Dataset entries
● ● ● ● ● ● ●

-- ==== Sys2Proof/Machine/System.lean ====
section
/-! DEFINITION. The meanings of BRK, RTI, NOP and the unmapped byte (46_system.md R240 to
R243). -/

namespace Sys2Proof.Machine

/-- BRK (R240, R274): `B <- 1; Enter(0xFFFE, 1)`. The pc pushed is `PC_next`, the address of the
BRK byte plus one. -/
def execBrk (s : State) : Host.Outcome State Fault Refusal :=
  finish (enter vecIrq true (s.setFlags { s.flags with b := true }))

/-- RTI (R241): the flags, then the pc, with no adjustment. -/
def execRti (s : State) : Host.Outcome State Fault Refusal := finish (leave s)

/-- NOP (R242): nothing; the pc has been advanced. -/
def execNop (s : State) : Host.Outcome State Fault Refusal := .next s

/-- An unmapped byte (R243): nothing; the pc has been advanced by 1, whatever the byte. -/
def execUnmapped (_op : Byte) (s : State) : Host.Outcome State Fault Refusal := .next s

end Sys2Proof.Machine
end

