-- ==== Sys2Proof/Machine/Step.lean ====
section
/-! DEFINITION. One step of the machine: the driver's next action if one is waiting, else one CPU
step (00_scope.md R5; log 7). -/

namespace Sys2Proof.Machine

/-- One CPU step (30_encoding.md R90): fetch, decode, advance the pc, execute. Before any reset
event or injection it has no meaning (70_reset_and_hazards.md R320, U15; log 8). -/
def cpuStep (s : State) : Host.Outcome State Fault Refusal :=
  if s.started then
    match fetch s with
    | .ok i => exec i (s.advance i.length)
    | .error stop => finish (.error stop)
  else .refused .notStarted

/-- What an action of the driver does (R5, R6). -/
def act (a : DriverAction) (s : State) : Host.Outcome State Fault Refusal :=
  match a with
  | .cpu => cpuStep s
  | .tick forward => finish (tickDevice forward s)
  | .present e => finish (presentEvents e s)
  | .inject start => .next (injectStart start s)

/-- One step of the machine. Each is atomic, and events fall only between CPU steps (R5, R269). -/
def step (s : State) : Host.Outcome State Fault Refusal :=
  match s.driver with
  | [] => cpuStep s
  | a :: rest => act a (s.setDriver rest)

/-- The machine with a table word stored where the next fetch slices, no driver action waiting and
the machine started, so that the very next step runs that instruction (log 5). -/
def State.withFetchWord (s : State) (nbits w : Nat) : State :=
  ((s.placeAtPC (tableWordBytes nbits w)).setDriver []).start

end Sys2Proof.Machine
end

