-- ==== Sys2Proof/Laws/Map.lean ====
section
/-! SUPPORT. The mount list: where a lookup lands, and that in a well-formed list two mounts share
no backing byte. -/

namespace Sys2Proof.Machine

/-- A lookup gives a mount of the list that covers the address (20_memory.md R53). -/
theorem lookup_covers {map : List Mount} {a : Word} {m : Mount} (h : lookup map a = some m) :
    m ∈ map ∧ m.start ≤ a.toNat ∧ a.toNat < m.stop := by
  refine ⟨List.mem_of_find?_eq_some h, ?_⟩
  simpa [Mount.covers] using List.find?_some h

/-- The reduced offset of a covered address lies in the window. -/
theorem reduced_lt {map : List Mount} {a : Word} {m : Mount} (h : lookup map a = some m) (n : Nat) :
    (a.toNat - m.start) % n < m.stop - m.start := by
  obtain ⟨-, h₁, h₂⟩ := lookup_covers h
  have := Nat.mod_le (a.toNat - m.start) n
  omega

/-- The key of an offset in the window is its bus address. -/
theorem Mount.key_of_lt {m : Mount} {off : Nat} (h : off < m.stop - m.start) :
    m.key off = m.start + off := if_pos h

/-- Two mounts of a well-formed list share no backing byte (20_memory.md R67). -/
theorem Mount.key_ne {map : List Mount} (hw : wellFormedMap map) {m k : Mount} (hm : m ∈ map)
    (hk : k ∈ map) (hne : m ≠ k) {i j : Nat} (hi : i < m.stop - m.start) : m.key i ≠ k.key j := by
  obtain ⟨hv, hp⟩ := hw
  have hov : m.overlaps k = false ∨ k.overlaps m = false := by
    rw [List.pairwise_iff_getElem] at hp
    obtain ⟨x, hx, rfl⟩ := List.getElem_of_mem hm
    obtain ⟨y, hy, rfl⟩ := List.getElem_of_mem hk
    rcases Nat.lt_trichotomy x y with h | h | h
    · exact .inl (hp x y hx hy h)
    · exact absurd (by simp [h]) hne
    · exact .inr (hp y x hy hx h)
  have hvm := hv m hm
  have hvk := hv k hk
  simp only [Mount.valid, Bool.and_eq_true, decide_eq_true_eq] at hvm hvk
  simp only [Mount.overlaps, Bool.and_eq_false_iff, decide_eq_false_iff_not] at hov
  rw [Mount.key_of_lt hi]
  unfold Mount.key
  split <;> omega

/-- A write leaves the byte at an address that reaches something else alone (R66, R67). -/
theorem State.byteAt_afterWrite_ne {s : State} {a b : Word} (hw : wellFormedMap s.cfg.map)
    (h : s.target a ≠ s.target b) (v : Byte) : (s.afterWrite a v).byteAt b = s.byteAt b := by
  rcases ha : s.target a with _ | (k | k | p)
  · rw [State.afterWrite_unmounted ha]
  · unfold State.byteAt
    simp only [State.afterWrite_target]
    rw [State.afterWrite_ram ha]
    have hne : ∀ j, s.target b = some (.ram j) ∨ s.target b = some (.rom j) → j ≠ k := by
      rintro j hb rfl
      rw [ha] at h
      simp only [State.target, Option.map_eq_some_iff] at ha hb
      obtain ⟨m, hm, hmt⟩ := ha
      have hb : s.target b = some (.rom j) := by
        rcases hb with hb | hb <;> simp_all [State.target]
      simp only [State.target, Option.map_eq_some_iff] at hb
      obtain ⟨q, hq, hqt⟩ := hb
      by_cases he : m = q
      · subst he
        unfold Mount.target at hmt hqt
        cases hd : m.dev <;> simp [hd] at hmt hqt
      · cases hm' : m.dev <;> simp only [Mount.target, hm', reduceCtorEq, Target.ram.injEq] at hmt
        cases hq' : q.dev <;> simp only [Mount.target, hq', reduceCtorEq, Target.rom.injEq] at hqt
        exact Mount.key_ne hw (lookup_covers hm).1 (lookup_covers hq).1 he (reduced_lt hm _)
          (hmt.trans hqt.symm)
    split <;> rename_i hb
    · rw [State.setMem_mem, Memory.get_set_ne _ _ (hne _ (.inl hb))]
    · rw [State.setMem_mem, Memory.get_set_ne _ _ (hne _ (.inr hb))]
    · rfl
    · rfl
  · rw [State.afterWrite_rom ha]
  · rw [State.afterWrite_port ha]; rfl

end Sys2Proof.Machine
end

● ● ● ● ● ● ●

Transcribe each line of the data above, unaltered, from the one where "have hvm := hv m hm" appears to the one where "rw [ha] at h" appears, inclusive of both.

Answer to the problem
  have hvm := hv m hm
  have hvk := hv k hk
  simp only [Mount.valid, Bool.and_eq_true, decide_eq_true_eq] at hvm hvk
  simp only [Mount.overlaps, Bool.and_eq_false_iff, decide_eq_false_iff_not] at hov
  rw [Mount.key_of_lt hi]
  unfold Mount.key
  split <;> omega

/-- A write leaves the byte at an address that reaches something else alone (R66, R67). -/
theorem State.byteAt_afterWrite_ne {s : State} {a b : Word} (hw : wellFormedMap s.cfg.map)
    (h : s.target a ≠ s.target b) (v : Byte) : (s.afterWrite a v).byteAt b = s.byteAt b := by
  rcases ha : s.target a with _ | (k | k | p)
  · rw [State.afterWrite_unmounted ha]
  · unfold State.byteAt
    simp only [State.afterWrite_target]
    rw [State.afterWrite_ram ha]
    have hne : ∀ j, s.target b = some (.ram j) ∨ s.target b = some (.rom j) → j ≠ k := by
      rintro j hb rfl
      rw [ha] at h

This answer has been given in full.